If three arguments are given, your program should take them as the name of the file and a single query of any type and a single transform of any type, and print all the lines that match that single query, transformed by that single transform.
To achieve this goal, you need an interface Transform
that has a String transform(String s)
method.
Also, you need to make a method static Transform readTransform(String t)
that takes a transform string
for a single transform and produces a Transform
, within the StringSearch
class.
StringSearch.java
After milestone 4, complete the full task as described above.

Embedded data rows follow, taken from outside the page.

/-- A die after one die record is replaced. -/
theorem State.die_setDie (s : State) (d e : Nat) (x : Die) (free : Nat) :
    (s.setMedia { s.media with dies := s.media.dies.set d x, freeBuffers := free }).die e =
      if e = d ∧ d < s.media.dies.length then x else s.die e := by
  simp only [State.die, State.setMedia_media, List.getD_eq_getElem?_getD, List.getElem?_set]
  by_cases he : d = e
  · subst he
    by_cases hd : d < s.media.dies.length
    · simp [hd]
    · simp [hd]
  · have he' : ¬e = d := fun h => he h.symm
    simp [he, he']

theorem WorkKept.updateDie {s : State} {d : Nat} {f : Die → Die} (h : (s.die d).state ≠ .idle →
    (f (s.die d)).state = (s.die d).state) : WorkKept s (s.updateDie d f) := fun e he => by
  rw [State.die_updateDie]
  split
  next hd =>
    obtain ⟨rfl, -⟩ := hd
    exact h he
  next => rfl

theorem State.beginRead_die_other {s t : State} {d : Nat} (h : s.beginRead? d = some t) (e : Nat) (he : e ≠ d) :
    t.die e = s.die e := by
  unfold State.beginRead? at h
  cases hx : (s.die d).begin? s.media.freeBuffers with
  | none => simp [hx] at h
  | some x =>
    simp only [hx, Option.map_some, Option.some.injEq] at h
    subst h
    rw [State.die_setDie, if_neg fun hd => he hd.1]

theorem State.markStarted_media (s : State) (d : Nat) (op : LongOp) : (s.markStarted d op).media = s.media := by
  cases op <;> rfl

theorem State.takeLongOp_die_other (s : State) (d e : Nat) (he : e ≠ d) : (s.takeLongOp d).1.die e = s.die e := by
  unfold State.takeLongOp
  dsimp only
  split
  · rw [State.die_updateDie, if_neg fun hd => he hd.1]
    rfl
  · rw [State.die, State.markStarted_media]
    change State.die (State.updateDie _ d _) e = _
    rw [State.die_updateDie, if_neg fun hd => he hd.1]
    rfl

/-- The idle choice of a die leaves the other dies alone (R94). -/
theorem State.idleChoice_die_other (s : State) (d e : Nat) (he : e ≠ d) : (s.idleChoice d).die e = s.die e := by
  unfold State.idleChoice
  split
  · dsimp only
    split
    next s1 hs1 =>
      split at hs1
      · exact State.beginRead_die_other hs1 e he
      · cases hs1
    next =>
      split
      · exact s.takeLongOp_die_other d e he
      · cases h : (s.takeLongOp d).1.beginRead? d with
        | none => exact s.takeLongOp_die_other d e he
        | some t => exact (State.beginRead_die_other h e he).trans (s.takeLongOp_die_other d e he)
  · rfl

/-- Only an IDLE die makes an idle choice (R94). -/
theorem State.idleChoice_of_busy {s : State} {d : Nat} (h : (s.die d).state ≠ .idle) : s.idleChoice d = s := by
  unfold State.idleChoice
  rw [if_neg h]

theorem State.idleChoice_workKept (s : State) (d : Nat) : WorkKept s (s.idleChoice d) := fun e he => by
  by_cases hd : e = d
  · subst hd
    rw [State.idleChoice_of_busy he]
  · rw [s.idleChoice_die_other d e hd]

theorem State.longOps_workKept (s : State) (d : Nat) (f : List LongOp → List LongOp) :
    WorkKept s (s.updateDie d fun die => { die with longOps := f die.longOps }) := .updateDie fun _ => rfl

To achieve the goal, you need to implement a method static boolean matchesAll(Query[] qs, String s)
that returns true
if
all the queries match a given string, within the StringSearch
class.
Also, you need to implement a method static String applyAll(Transform[] ts, String s)
that returns the
result of applying all of the Transform
s in ts
to s
in order, within the StringSearch
class.
Submission and Check-off
Submit your 5 code files (4 milestones and final StringSearch.java
) to
pa7
on Gradescope.
There will be an automatic set of tests that run on Gradescope while the assignment is out.
Extensions
These are not for credit, but you may find them interesting to try on your own.
-
Add a new transform of your own design.
-
Add a new query of your own design.
-
All of the queries above are joined in the style of
AndQuery
from theImageQuery
reading, where they all need to be true to match a line. Extend your implementation to accept both&
and|
as separators between queries, where|
indicates joining queries by or rather than and. Describe the design and details of how to read in and interpret a mix of&
and|
within a query to a user. -
Support multiple queries (including more
not
queries) within the parentheses fornot
.
FAQ
Q: My queries and/or transforms worked fine locally but failed on the autograder.
The autograder checks for sample tests provided in the writeup as well as some more interesting cases. Try to come up with more thorough test cases when testing locally!
Q: What does “a query of any type” in Milestone3 mean?
This means any single query (length, greater, less, contains, starts, ends, not) could be used to test the Milestone3 code. An example of a test that would not be run on Milestone3 but could be run on the final completed task is:
```
$ java StringSearch "poem.txt" "greater=13&starts='This'"
This is a short file
```
Q: What if there are multiple transforms?
The transforms should be applied in order, from left to right.
Q: Can multiple queries be included within a not
query like not(greater=3&less=100)
?
No, only a single query is included within the parentheses for not
.
Q: Can there be a transform without there being a query?
No, if there’s a transform there will also be a query
Q: If a replace-able string overlaps, for example replacing aaa
with b
in aaaa
, which should happen?
Replace the earliest occurrence in the part that overlaps. So this would produce
ba
. Check what the replace
method on strings does, as well, to see if that
does what you need before making it more complicated for yourself!